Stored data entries
- - -

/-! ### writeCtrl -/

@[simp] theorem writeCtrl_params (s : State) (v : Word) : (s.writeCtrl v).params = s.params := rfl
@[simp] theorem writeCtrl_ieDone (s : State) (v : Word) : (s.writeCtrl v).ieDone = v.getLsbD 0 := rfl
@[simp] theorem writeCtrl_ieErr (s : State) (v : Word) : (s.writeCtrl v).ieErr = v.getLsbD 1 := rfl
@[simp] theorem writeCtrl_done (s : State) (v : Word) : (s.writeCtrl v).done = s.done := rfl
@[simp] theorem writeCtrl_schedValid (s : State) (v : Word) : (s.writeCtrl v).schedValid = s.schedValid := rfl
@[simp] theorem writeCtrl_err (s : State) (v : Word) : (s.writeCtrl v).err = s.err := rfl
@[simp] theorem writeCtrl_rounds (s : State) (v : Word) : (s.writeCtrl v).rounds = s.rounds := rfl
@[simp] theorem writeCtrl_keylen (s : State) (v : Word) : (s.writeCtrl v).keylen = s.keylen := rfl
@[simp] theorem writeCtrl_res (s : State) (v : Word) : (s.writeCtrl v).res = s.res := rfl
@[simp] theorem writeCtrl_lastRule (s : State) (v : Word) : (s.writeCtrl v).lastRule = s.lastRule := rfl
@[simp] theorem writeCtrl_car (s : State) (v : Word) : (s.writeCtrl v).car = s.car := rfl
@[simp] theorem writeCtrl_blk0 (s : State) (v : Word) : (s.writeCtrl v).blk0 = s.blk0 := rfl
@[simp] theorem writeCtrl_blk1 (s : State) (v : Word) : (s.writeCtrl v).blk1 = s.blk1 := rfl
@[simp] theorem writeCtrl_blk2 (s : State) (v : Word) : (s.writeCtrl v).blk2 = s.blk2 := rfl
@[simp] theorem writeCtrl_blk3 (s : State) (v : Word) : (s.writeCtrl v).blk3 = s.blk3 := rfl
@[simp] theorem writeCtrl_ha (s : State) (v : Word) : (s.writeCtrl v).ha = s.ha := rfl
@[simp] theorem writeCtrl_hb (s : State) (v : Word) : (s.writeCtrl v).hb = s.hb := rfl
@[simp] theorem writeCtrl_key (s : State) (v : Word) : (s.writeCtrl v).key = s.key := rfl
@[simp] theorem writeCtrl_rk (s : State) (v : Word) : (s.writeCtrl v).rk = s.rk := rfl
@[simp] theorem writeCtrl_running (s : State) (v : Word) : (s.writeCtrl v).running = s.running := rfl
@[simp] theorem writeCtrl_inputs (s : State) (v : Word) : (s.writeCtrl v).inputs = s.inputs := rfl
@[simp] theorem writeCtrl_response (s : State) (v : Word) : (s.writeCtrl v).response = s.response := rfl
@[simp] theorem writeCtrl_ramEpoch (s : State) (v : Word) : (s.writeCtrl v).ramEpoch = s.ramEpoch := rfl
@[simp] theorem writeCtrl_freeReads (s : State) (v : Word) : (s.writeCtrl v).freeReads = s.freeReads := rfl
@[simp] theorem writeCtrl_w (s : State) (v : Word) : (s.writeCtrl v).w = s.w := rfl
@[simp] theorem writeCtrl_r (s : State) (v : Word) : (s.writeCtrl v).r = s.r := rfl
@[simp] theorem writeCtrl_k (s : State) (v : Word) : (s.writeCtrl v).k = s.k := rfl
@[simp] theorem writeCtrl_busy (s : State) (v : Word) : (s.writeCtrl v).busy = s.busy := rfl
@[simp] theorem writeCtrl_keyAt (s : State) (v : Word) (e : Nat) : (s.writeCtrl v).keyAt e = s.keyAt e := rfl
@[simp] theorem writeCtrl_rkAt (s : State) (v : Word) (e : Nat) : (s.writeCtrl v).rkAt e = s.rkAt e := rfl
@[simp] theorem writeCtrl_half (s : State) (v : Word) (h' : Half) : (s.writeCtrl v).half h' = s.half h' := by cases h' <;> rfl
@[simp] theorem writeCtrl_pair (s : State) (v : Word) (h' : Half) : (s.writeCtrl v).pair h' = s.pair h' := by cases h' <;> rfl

- - -

#### WHAT IS EXPECTED:
Transcribe exactly, please, the lines from the one with "v).r = s.r := rfl" to the last line of the entries above, ends included.

#### TASK RESPONSE:
@[simp] theorem writeCtrl_r (s : State) (v : Word) : (s.writeCtrl v).r = s.r := rfl
@[simp] theorem writeCtrl_k (s : State) (v : Word) : (s.writeCtrl v).k = s.k := rfl
@[simp] theorem writeCtrl_busy (s : State) (v : Word) : (s.writeCtrl v).busy = s.busy := rfl
@[simp] theorem writeCtrl_keyAt (s : State) (v : Word) (e : Nat) : (s.writeCtrl v).keyAt e = s.keyAt e := rfl
@[simp] theorem writeCtrl_rkAt (s : State) (v : Word) (e : Nat) : (s.writeCtrl v).rkAt e = s.rkAt e := rfl
@[simp] theorem writeCtrl_half (s : State) (v : Word) (h' : Half) : (s.writeCtrl v).half h' = s.half h' := by cases h' <;> rfl
@[simp] theorem writeCtrl_pair (s : State) (v : Word) (h' : Half) : (s.writeCtrl v).pair h' = s.pair h' := by cases h' <;> rfl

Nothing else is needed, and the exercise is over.